Write out, word for word, every line in the data below from the one containing "is total on its input width. -/" to the one containing "rotateLeft (bitsOf 0b01100#5)", both of them included.

*** Begin section ***

-- ==== Sys2Proof/Certificates/Slice0/Obligations.lean ====
section
/-! DEFINITION. The statements for the provers, from the numbered rules of spec/. -/

open Sys2Proof Sys2Proof.Machine

/-! ### The permutation engine -/

/-- R90: `output<i> = input<table<i>>` for every `i`; the empty table gives the empty vector, the table (1, ..., m) is the
identity, and the rule's example. -/
def Obligations.PermuteReadsNamedPositions : Prop :=
  (∀ (v : List Bool) (table : List Nat) (out : List Bool), permute v table = some out →
    out.length = table.length ∧
    ∀ (i t : Nat), table[i]? = some t → 1 ≤ t ∧ ∃ b, v[t - 1]? = some b ∧ out[i]? = some b) ∧
  (∀ v : List Bool, permute v [] = some []) ∧
  (∀ v : List Bool, permute v (List.range' 1 v.length) = some v) ∧
  permute (bitsOf 0b10111101#8) [2, 6, 3, 1, 4, 8, 5, 7] = some (bitsOf 0b01111110#8)

/-- R91: `permute` is defined exactly when every entry of the table is in `1..len(input)`, and so each of the six fixed tables
is total on its input width. -/
def Obligations.PermuteDefinedExactlyInRange : Prop :=
  (∀ (v : List Bool) (table : List Nat),
    (permute v table).isSome = true ↔ ∀ t ∈ table, 1 ≤ t ∧ t ≤ v.length) ∧
  (∀ v : BitVec 8, (permute (bitsOf v) tableIP).isSome = true ∧ (permute (bitsOf v) tableIPINV).isSome = true) ∧
  (∀ v : BitVec 4, (permute (bitsOf v) tableEP).isSome = true ∧ (permute (bitsOf v) tableSP).isSome = true) ∧
  (∀ v : BitVec 10, (permute (bitsOf v) tableP10).isSome = true ∧ (permute (bitsOf v) tableP8).isSome = true)

/-- R92: the cyclic left rotation, the shift taken modulo the length; multiples of the length change nothing, two rotations add
up, the empty vector stays empty, and the rule's examples. -/
def Obligations.RotateLeftIsCyclic : Prop :=
  (∀ (v : List Bool) (shift : Nat), (rotateLeft v shift).length = v.length ∧
    ∀ i, i < v.length → (rotateLeft v shift)[i]? = v[(i + shift) % v.length]?) ∧
  (∀ (v : List Bool) (k : Nat), rotateLeft v (k * v.length) = v) ∧
  (∀ (v : List Bool) (a b : Nat), rotateLeft (rotateLeft v a) b = rotateLeft v (a + b)) ∧
  (∀ shift, rotateLeft [] shift = []) ∧
  rotateLeft (bitsOf 0b10000#5) 1 = bitsOf 0b00001#5 ∧
  rotateLeft (bitsOf 0b01100#5) 1 = bitsOf 0b11000#5 ∧
  rotateLeft (bitsOf 0b00001#5) 2 = bitsOf 0b00100#5 ∧
  rotateLeft (bitsOf 0b11000#5) 2 = bitsOf 0b00011#5 ∧
  rotateLeft (bitsOf 0b10110#5) 7 = bitsOf 0b11010#5

/-- R93: the left half is the lower-numbered positions, the right half the rest, and joining is concatenation. -/
def Obligations.HalvesSplitAndJoin : Prop :=
  (∀ v : BitVec 8, bitsOf (leftHalf v) = (bitsOf v).take 4 ∧ bitsOf (rightHalf v) = (bitsOf v).drop 4) ∧
  (∀ v : BitVec 10, bitsOf (leftKeyHalf v) = (bitsOf v).take 5 ∧ bitsOf (rightKeyHalf v) = (bitsOf v).drop 5) ∧
  (∀ l r : Half, bitsOf (joinHalves l r) = bitsOf l ++ bitsOf r) ∧
  (∀ l r : KeyHalf, bitsOf (joinKeyHalves l r) = bitsOf l ++ bitsOf r)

*** End section ***

PROBLEM SOLUTION.
is total on its input width. -/
def Obligations.PermuteDefinedExactlyInRange : Prop :=
  (∀ (v : List Bool) (table : List Nat),
    (permute v table).isSome = true ↔ ∀ t ∈ table, 1 ≤ t ∧ t ≤ v.length) ∧
  (∀ v : BitVec 8, (permute (bitsOf v) tableIP).isSome = true ∧ (permute (bitsOf v) tableIPINV).isSome = true) ∧
  (∀ v : BitVec 4, (permute (bitsOf v) tableEP).isSome = true ∧ (permute (bitsOf v) tableSP).isSome = true) ∧
  (∀ v : BitVec 10, (permute (bitsOf v) tableP10).isSome = true ∧ (permute (bitsOf v) tableP8).isSome = true)

/-- R92: the cyclic left rotation, the shift taken modulo the length; multiples of the length change nothing, two rotations add
up, the empty vector stays empty, and the rule's examples. -/
def Obligations.RotateLeftIsCyclic : Prop :=
  (∀ (v : List Bool) (shift : Nat), (rotateLeft v shift).length = v.length ∧
    ∀ i, i < v.length → (rotateLeft v shift)[i]? = v[(i + shift) % v.length]?) ∧
  (∀ (v : List Bool) (k : Nat), rotateLeft v (k * v.length) = v) ∧
  (∀ (v : List Bool) (a b : Nat), rotateLeft (rotateLeft v a) b = rotateLeft v (a + b)) ∧
  (∀ shift, rotateLeft [] shift = []) ∧
  rotateLeft (bitsOf 0b10000#5) 1 = bitsOf 0b00001#5 ∧
  rotateLeft (bitsOf 0b01100#5) 1 = bitsOf 0b11000#5 ∧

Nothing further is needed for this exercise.